Dschihadistische Gewalt steht im Dienste einer islamischen Ordnung. Diese Ordnung hat Voraussetzungen und ist eingebettet in eine Weltsicht, die in Begriffe wie Umma, Scharia, Kalifat, Dschihad etc. eingefasst ist. Diese und weitere Begriffe haben eine Geschichte wie auch die Gewalt im Namen des Islam eine Geschichte hat.
In der Formationszeit der islamischen Urgemeinde galt der Dschihad anfangs noch als asketisches Ideal der Selbstüberwindung (vgl. Sure 29:6, 69), bevor die medinische Gemeinde zu einer „Kämpfergemeinschaft“ (A. Neuwirth) wurde. Im Begriff des Dschihad, der den Kampf bezeichnet, klingt das asketische Ideal weiter an. Noch der IS preist die „Askese in der Welt“ (az-zuhd fi d-dunyā) als muslimisches Ideal.
Der Begriff Dschihad kommt 35 mal im Koran vor, davon 29 mal im Sinne des militärischen Kampfes und ist ein Synonym für das schon in vorislamischer Zeit gebräuchliche Wort qitāl „Kampf“. Die Prophetenvita bezeichnet die medinensischen Jahre Mohammeds als die Zeit der „Kriegszüge“ (al-maġāzī). In Buḫārīs Hadithsammlung gibt es ein „Buch des Dschihad“, das keinen Zweifel an der kriegerischen Bedeutung des Wortes lässt.
Nach dem Sieg der Muslime in der Schlacht von Badr 624, so erzählt der Koran in Sure 8:72,74, dass die Gläubigen nach Medina auswandert seien und den Dschihad gemacht haben.

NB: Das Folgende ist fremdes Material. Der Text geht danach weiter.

/-- CIPHER_ENABLE (R418): OFF applies DISABLE_MODE to a held core. -/
def Dev.coreEnable (d : Dev) (c : Nat) (on : Bool) : Dev :=
  let d1 := d.set Od.cip_ENABLE c (b2i on)
  let x := d1.core c
  if on || x.user = 0 then d1
  else if !x.busy then d1.releaseCore c
  else if d.cfg Od.cip_DISABLE_MODE c = 1 then (d1.setCore c { x with closing := true }).freeCore c
  else d1.setCore c { x with closing := true }

/-- R474: the key of a slot leaves every core that holds it: its job ends ABORTED at the block boundary. -/
def Dev.unloadSlot (d : Dev) (slot : Nat) : Dev :=
  (d.cry.cores.filter (fun e => e.2.keySource ≠ 0 && e.2.keyh % 4096 == slot && e.2.keyh ≠ 0)).foldl (fun y e =>
    let x := y.core e.1
    y.setCore e.1 { x with aborting := x.aborting || (x.busy && !x.waitsKey), key := none, keySource := 0, keyh := 0 }) d

/-- STATE of a core (R449). -/
def Dev.coreState (d : Dev) (c : Nat) : Nat :=
  let x := d.core c
  let st := (d.pier (c / 4)).state
  if st = 2 then 4 else if st = 1 then 5
  else if x.user ≠ 0 then (if x.busy then 2 else 1)
  else if d.cfgB Od.cip_ENABLE c then 0 else 3

end Sys2Proof.Machine
end

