-- ==== Sys2Proof/Machine/TwinCore.lean ====
section
/-!
DEFINITION. Twin claims and the step-down of an active unit (R232, R240, R242).
-/
namespace Sys2Proof.Machine

/-- R232: note a claim seen on any path, and keep the ceiling 512 epochs ahead of the highest. -/
def Dev.seeClaim (d : Dev) (c : Nat) : Dev :=
  let t := d.fry.twin
  let seen := max t.seen c
  let e := seen / 2
  { d with fry.twin.seen := seen, fry.twin.ceiling := if t.ceiling ≤ e + 512 then e + 1024 else t.ceiling }

/-- R242: items accepted with SINGLE after the last MIRROR_ACK end FAILED with TWIN_DIVERGED, reported by queue. -/
def Dev.diverge (d : Dev) : Dev :=
  let bad := d.que.man.items.filter (fun e => e.2.single && !e.2.state.isEnd && decide (d.fry.twin.lastAck < e.2.acceptedAt))
  let d1 := bad.foldl (fun x e =>
    (if e.2.kind = .launchEntry then ({ x with lch.entries := x.lch.entries.del e.2.handle }) else x).endItem e.1 .failed 0x60) d
  let qs := dedup (bad.map (fun e => e.2.queue))
  qs.foldl (fun x q =>
    let seqs := (bad.filter (fun e => e.2.queue == q)).map (fun e => e.2.seq)
    (x.bump Od.twn_DIVERGED 0 seqs.length).raise 21 0xFA q
      [(q : Int), ((seqs.foldl min (seqs.headD 0) : Nat) : Int), ((seqs.foldl max 0 : Nat) : Int)]) d1

/-- R240: an active unit that sees a higher claim releases its pins, stops sealing and admissions, and becomes STALE. -/
def Dev.stepDown (d : Dev) (c : Nat) : Dev :=
  let d0 := d.seeClaim c
  match d.fry.twin.role with
  | .active | .activeSingle =>
    let d1 := d0.diverge
    let d2 := { d1 with fry.twin.role := .stale, fry.twin.joined := false, fry.twin.isolated := false, fry.twin.yieldAt := none, fry.twin.yieldAsked := false }
    (d0.drivePins d2).raise 21 0xF9 0xFFFF [(c : Int)]
  | _ => d0

/-- A claim seen on some path: one above the unit's own makes it step down. -/
def Dev.noteClaim (d : Dev) (c : Nat) : Dev :=
  if d.fry.twin.claim < c then d.stepDown c else d.seeClaim c

end Sys2Proof.Machine
end

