-- ==== Sys2Proof/Machine/PierOps.lean ====
section
/-!
DEFINITION. The retirement of a pier, the move of its work to the spare, and its spread over the others (R243–R246, R154).
-/
namespace Sys2Proof.Machine

/-- R61, R154: a PIN entry whose edge is placed is CONFIRMED; every other entry of the slice that has not acted carries MIGRATED,
and those due by now act, late ones under their late policy (R71). -/
def Dev.migrateEntries (d : Dev) (l : Nat) : Dev :=
  let mine := d.lch.entries.filter (fun e => e.1 / 8192 == l)
  let d1 := mine.foldl (fun y e =>
    if e.2.image.isPin && decide (e.2.state = .acting) then y.confirmEntry e.1
    else if e.2.state = .acting then y
    else y.onEntry e.1 (fun x => x.flag flMigrated)) d
  d1.runDue

/-- R244, R245: the items of a logical pier's queues carry MIGRATED; the DISPATCHED ones are handed over again. -/
def Dev.migrateQueues (d : Dev) (l : Nat) : Dev :=
  (d.que.queues.filter (fun e => e.2.pier == l && (decide (e.2.state ≠ .off) || !(d.itemsOf e.1).isEmpty))).foldl (fun y e =>
    let its := y.itemsOf e.1
    let y1 := its.foldl (fun z i => z.setItem i.1 { i.2 with migrated := true, resend := i.2.resend || (i.2.state == .dispatched && i.2.kind != .launchEntry && decide (y.cfg Od.que_TARGET e.1 ≠ 0)), retxAt := y.now }) y
    let n := (its.filter (fun i => i.2.state == .dispatched)).length
    (y1.bump Od.qst_REPLAYED e.1 n).queueNotice e.1 0xD1 [(n : Int)]) d

/-- R245: the items that are DISPATCHED to a lane of a logical pier are handed to the same lane number again. -/
def Dev.reHandLanes (d : Dev) (l : Nat) : Dev :=
  d.onMan (fun m => { m with items := m.items.mapVals (fun _ x =>
    if x.state == .dispatched && decide (d.cfg Od.que_TARGET x.queue = 2) && d.cfgN Od.que_LANE x.queue / 8 == l
    then { x with migrated := true, resend := true } else x) })

/-- R244: the lanes of a logical pier start again from ENTRY with fresh data memory; their inbox items and records are gone. -/
def Dev.migrateLanes (d : Dev) (l : Nat) (keep : Bool) : Dev :=
  (List.range 8).foldl (fun y k =>
    let n := 8 * l + k
    let x := y.lane n
    if x.origin ≠ 2 then y
    else if keep && x.runs then
      let y1 := y.laneStart n true
      if x.state = .disabling then y1.onLane n (fun z => { z with state := .disabling, cancelled := x.cancelled }) else y1
    else if keep then y.setLane n { x with inbox := [], records := [] }
    else y.setLane n {}) (d.reHandLanes l)

/-- R244: stream records held in the failed pier's buffer are lost, and their streams report them. -/
def Dev.migrateStreams (d : Dev) (l : Nat) : Dev :=
  d.net.streams.foldl (fun y e =>
    match y.sesOf (y.cfgN Od.str_SRC_SESSION e.1) with
    | some i => if (y.ses i).pier = l then y.streamDropAhead e.1 else y
    | none => y) d

/-- The cipher cores of a physical pier are cleared (R244, R418). -/
def Dev.clearPierCores (d : Dev) (p : Nat) : Dev := (List.range 4).foldl (fun y k => y.setCore (4 * p + k) {}) d

/-- Queues served by a logical pier. -/
def Dev.pierLoad (d : Dev) (l : Nat) : Nat :=
  (d.que.queues.filter (fun e => e.2.pier == l)).length + (d.net.sessions.filter (fun e => e.2.pier == l)).length

/-- The least loaded of some logical piers. -/
def Dev.leastLoaded (d : Dev) (ls : List Nat) : Nat :=
  (ls.foldl (fun (b : Nat × Nat) p => if d.pierLoad p < b.2 then (p, d.pierLoad p) else b) (ls.headD 0, d.pierLoad (ls.headD 0))).1

/-- R246: the queues of a failed pier are spread, least loaded first, a convoy's queues together. -/
def Dev.spreadQueues (d : Dev) (l : Nat) (ls : List Nat) : Dev :=
  (d.que.queues.filter (fun e => e.2.pier == l)).foldl (fun y e =>
    if (y.queue e.1).pier ≠ l then y
    else
      let t := y.leastLoaded ls
      let c := y.cfgN Od.que_CONVOY e.1
      let group := if c ≤ 1023 then (y.convoyMembers c) else [e.1]
      (if e.1 ∈ group then group else e.1 :: group).foldl (fun z q => z.onQueue q (fun x => { x with pier := t })) y) d

/-- R246: sessions are spread; those named would take their pier beyond its rate and are disabled with CANCEL. -/
def Dev.spreadSessions (d : Dev) (l : Nat) (ls excess : List Nat) : Dev :=
  (d.net.sessions.filter (fun e => e.2.pier == l)).foldl (fun y e =>
    if e.1 ∈ excess then (y.sessionOff e.1 true).raise 22 0x57 e.1
    else y.onSes e.1 (fun x => { x with pier := y.leastLoaded ls })) d

/-- R246: entries beyond the launch slots that remain end REJECTED with TABLE_FULL, the highest handles first (log entry 55). -/
def Dev.trimEntries (d : Dev) (l : Nat) : Dev :=
  let room := 8192 * d.activePiers.length
  let excess := d.lch.entries.length - room
  ((d.lch.entries.filter (fun e => e.1 / 8192 == l)).reverse.take excess).foldl (fun y e => y.endEntry e.1 .rejected 0x27) d

/-- PIER_RETIRE (R243–R246): `fin` is the instant of step 7, and `over` names the sessions that no remaining pier can carry. -/
def Dev.pierRetire (d : Dev) (p cause : Nat) (excess : List Nat) (fin : Ticks) : Dev :=
  let x := d.pier p
  if x.state = 2 || cause = 0 || 5 < cause then d
  else
    let d1 := d.fault (0x080 + 5 * p + (cause - 1)) p none [(cause : Int)]
    let d2 := if d.fry.twin.role = .active && d.cfgB Od.twn_YIELD_ON_PIER 0 then d1.yieldNow else d1
    let l := x.logical
    let d3 := (({ d2 with fry.piers := d2.fry.piers.ins p { state := 2, cause := cause, logical := 31 } }).clearPierCores p).raise 22 0x56 p [(cause : Int)]
    let d4 := { d3 with cpu.acu := d3.cpu.acu.filter (fun e => !(decide (8 * p ≤ e.1) && decide (e.1 < 8 * p + 8))) }
    if x.state = 1 || l = 31 then d4
    else
      let late := if d.now ≤ fin && fin ≤ d.now + 50 * us then fin else d.now
      let d4 := { d4 with fry.redirect := d4.fry.redirect.ins l (d.now, late) }
      match d4.activePiers, (List.range 17).find? (fun s => (d4.pier s).state = 1) with
      | _, some s =>
        let d5 := { d4 with fry.piers := d4.fry.piers.ins s { state := 3, cause := 0, logical := l } }
        ((((d5.migrateStreams l).migrateLanes l true).migrateQueues l).at_ late).migrateEntries l
      | ls, none =>
        let logs := ls.map (fun q => (d4.pier q).logical)
        let d5 := (((d4.migrateStreams l).migrateLanes l false).migrateQueues l).at_ late
        let d6 := ((d5.spreadQueues l logs).spreadSessions l logs excess).migrateEntries l
        let d7 := { d6 with fry.piers := d6.fry.piers.mapVals (fun _ y => if y.state = 0 then { y with state := 3 } else y) }
        d7.trimEntries l

end Sys2Proof.Machine
end

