-- ==== Sys2Proof/Machine/CardLink.lean ====
section
/-!
DEFINITION. Card places, the T=1 block protocol as the device sends it, and the sending of a Kolzel command (R554–R558).
-/
namespace Sys2Proof.Machine

/-! ## Places -/

def Dev.cardSlot (d : Dev) (x : Nat) : CardSlot := d.per.slots.get {} x

def Dev.onSlot (d : Dev) (x : Nat) (f : CardSlot → CardSlot) : Dev := { d with per.slots := d.per.slots.put {} x (f (d.cardSlot x)) }

def Dev.cid (d : Dev) (c : Nat) : CidSlot := d.ctl.rd.cids.get {} c

def Dev.onCid (d : Dev) (c : Nat) (f : CidSlot → CidSlot) : Dev := { d with ctl.rd.cids := d.ctl.rd.cids.put {} c (f (d.cid c)) }

/-- The dialogue at a place: 0–1 slots, 2–5 CIDs 1–4, 6–11 the other unit's. -/
def Dev.dlg (d : Dev) (p : Nat) : Dialogue :=
  if p < 2 then (d.cardSlot p).dlg else if p < 6 then (d.cid (p - 1)).dlg else d.per.remote.get {} p

def Dev.onDlg (d : Dev) (p : Nat) (f : Dialogue → Dialogue) : Dev :=
  if p < 2 then d.onSlot p (fun x => { x with dlg := f x.dlg })
  else if p < 6 then d.onCid (p - 1) (fun x => { x with dlg := f x.dlg })
  else { d with per.remote := d.per.remote.put {} p (f (d.dlg p)) }

/-- Whether a place holds a contactless card. -/
def isBadge (p : Nat) : Bool := decide (2 ≤ p % 6)

/-- The state that a slot's registers show changes with its dialogue (R572). -/
def Dev.slotState (d : Dev) (p : Nat) (st : CardState) : Dev := if p < 2 then d.onSlot p (fun x => { x with state := st }) else d

/-! ## T=1 (R554–R556) -/

/-- Fi and f max in units of 0.5 MHz, by the high half of TA1, and Di by its low half (ISO/IEC 7816-3; log entry 61). -/
def fiOf (n : Nat) : Option (Nat × Nat) :=
  match n with
  | 0 => some (372, 8)
  | 1 => some (372, 10)
  | 2 => some (558, 12)
  | 3 => some (744, 16)
  | 4 => some (1116, 24)
  | 5 => some (1488, 32)
  | 6 => some (1860, 40)
  | 9 => some (512, 10)
  | 10 => some (768, 15)
  | 11 => some (1024, 20)
  | 12 => some (1536, 30)
  | 13 => some (2048, 40)
  | _ => none

def diOf (n : Nat) : Option Nat :=
  match n with
  | 1 => some 1
  | 2 => some 2
  | 3 => some 4
  | 4 => some 8
  | 5 => some 16
  | 6 => some 32
  | 7 => some 64
  | 8 => some 12
  | 9 => some 20
  | _ => none

/-- One elementary time unit. -/
def T1Link.etu (l : T1Link) : Ticks := (l.fi : Int) * sec / ((l.di : Int) * l.clk)

/-- The time of one character, guard time included (R554). -/
def T1Link.char (l : T1Link) : Ticks := (if l.guardN = 255 then 11 else 12 + (l.guardN : Int)) * l.etu

/-- BWT (ISO/IEC 7816-3; log entry 61). -/
def T1Link.bwt (l : T1Link) : Ticks := 11 * l.etu + (2 ^ l.bwi * 960 * 372 : Nat) * sec / l.clk

/-- The check of a block: LRC, or CRC. -/
def T1Link.edc (l : T1Link) (body : Bytes) : Bytes :=
  if l.crc then toLe 2 (crcX25 body).toNat else [body.foldl (fun a b => a ^^^ b) 0]

/-- A block leaves; the device then waits BWT for an answer, or a multiple of it after S(WTX). -/
def Dev.sendBlock (d : Dev) (x pcb : Nat) (inf : Bytes) (mult : Nat := 1) : Dev :=
  let l := (d.cardSlot x).link
  let body : Bytes := [0, BitVec.ofNat 8 pcb, BitVec.ofNat 8 inf.length] ++ inf
  let blk := body ++ l.edc body
  (d.onSlot x (fun s => { s with link.last := blk, link.deadline := d.now + (blk.length : Int) * l.char + (mult : Int) * l.bwt })).emit (.card x blk)

/-- The next I-block of the command under way. -/
def Dev.sendChunk (d : Dev) (x : Nat) : Dev :=
  let l := (d.cardSlot x).link
  let inf := l.left.take l.ifsc
  let rest := l.left.drop l.ifsc
  let d1 := d.sendBlock x (64 * b2n l.ns + (if rest.isEmpty then 0 else 32)) inf
  let dur := ((4 + b2n l.crc + inf.length : Nat) : Int) * l.char
  d1.onSlot x (fun s => { s with link.left := rest, link.ns := (!l.ns), link.sentAt := (if rest.isEmpty then some (d.now + dur) else none) })

/-- Start a command of the T=1 link. -/
def Dev.sendApdu (d : Dev) (x : Nat) (apdu : Bytes) : Dev :=
  let l : T1Link := { (d.cardSlot x).link with cmd := apdu, left := apdu, recv := [], reply := none }
  let l1 : T1Link := { l with sentAt := none, errors := 0, resynced := false, resyncing := false, since := d.now }
  (d.onSlot x (fun s => { s with link := l1 })).sendChunk x

/-! ## Kolzel commands (R558) -/

/-- The bytes of a Kolzel command: CLA, INS, P1, P2, Lc and data where there are any, Le (log entry 60). -/
def kolzelApdu (cla ins p1 : Nat) (data : Bytes) : Bytes :=
  [BitVec.ofNat 8 cla, BitVec.ofNat 8 ins, BitVec.ofNat 8 p1, 0] ++
    (if data.isEmpty then [] else BitVec.ofNat 8 data.length :: data) ++ [0]

/-- Send a Kolzel command to a card, whose response the dialogue then awaits. A card of the other unit is reached through
that unit (R571). -/
def Dev.kolzel (d : Dev) (p : Nat) (st : KolzelStep) (apdu : Bytes) : Dev :=
  let d1 := d.onDlg p (fun x => { x with step := st })
  if p < 2 then d1.sendApdu p apdu
  else if p < 6 then (d1.onCid (p - 1) (fun x => { x with last := apdu, retries := 0 })).emit (.card p apdu)
  else d1.emit (.replica 2 (BitVec.ofNat 8 p :: apdu))

/-- The response that a place has given: its data and status word. From a slot it is what T=1 has put together. -/
def Dev.response (d : Dev) (p : Nat) (resp : Bytes) : Option (Bytes × Nat) :=
  let r := if p < 2 then (d.cardSlot p).link.reply else some resp
  match r with
  | none => none
  | some b => if b.length < 2 then some ([], 0) else some (b.take (b.length - 2), beAt b (b.length - 2) 2)

/-- R560: the last character of the final I-block has been sent to a slot's card. -/
def Dev.allSent (d : Dev) (x : Nat) : Bool :=
  match (d.cardSlot x).link.sentAt with
  | some t => decide (t ≤ d.now)
  | none => false

end Sys2Proof.Machine
end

Wahre Gläubigkeit erweist demnach, wer dem Beispiel des Propheten folgt, bevor der Dschihad zu einer „Pflicht auf der Grundlage des Genügens“ wurde: Solange es genügend Freiwillige gibt, brauchen nicht alle Muslime in den Dschihad zu ziehen.
Dieser ist das offensive Gegenstück zum defensiven Ribāṭ, dem Halten eroberter Gebiete, und richtete sich historisch auch gegen all jene, die der Autorität des islamischen Staates entgegenstanden. Die Pflicht, Krieg gegen den äusseren, nicht-muslimischen Feind zu führen, wurde noch vom Osmanischen Reich (unter dem Begriff ghazā) praktiziert.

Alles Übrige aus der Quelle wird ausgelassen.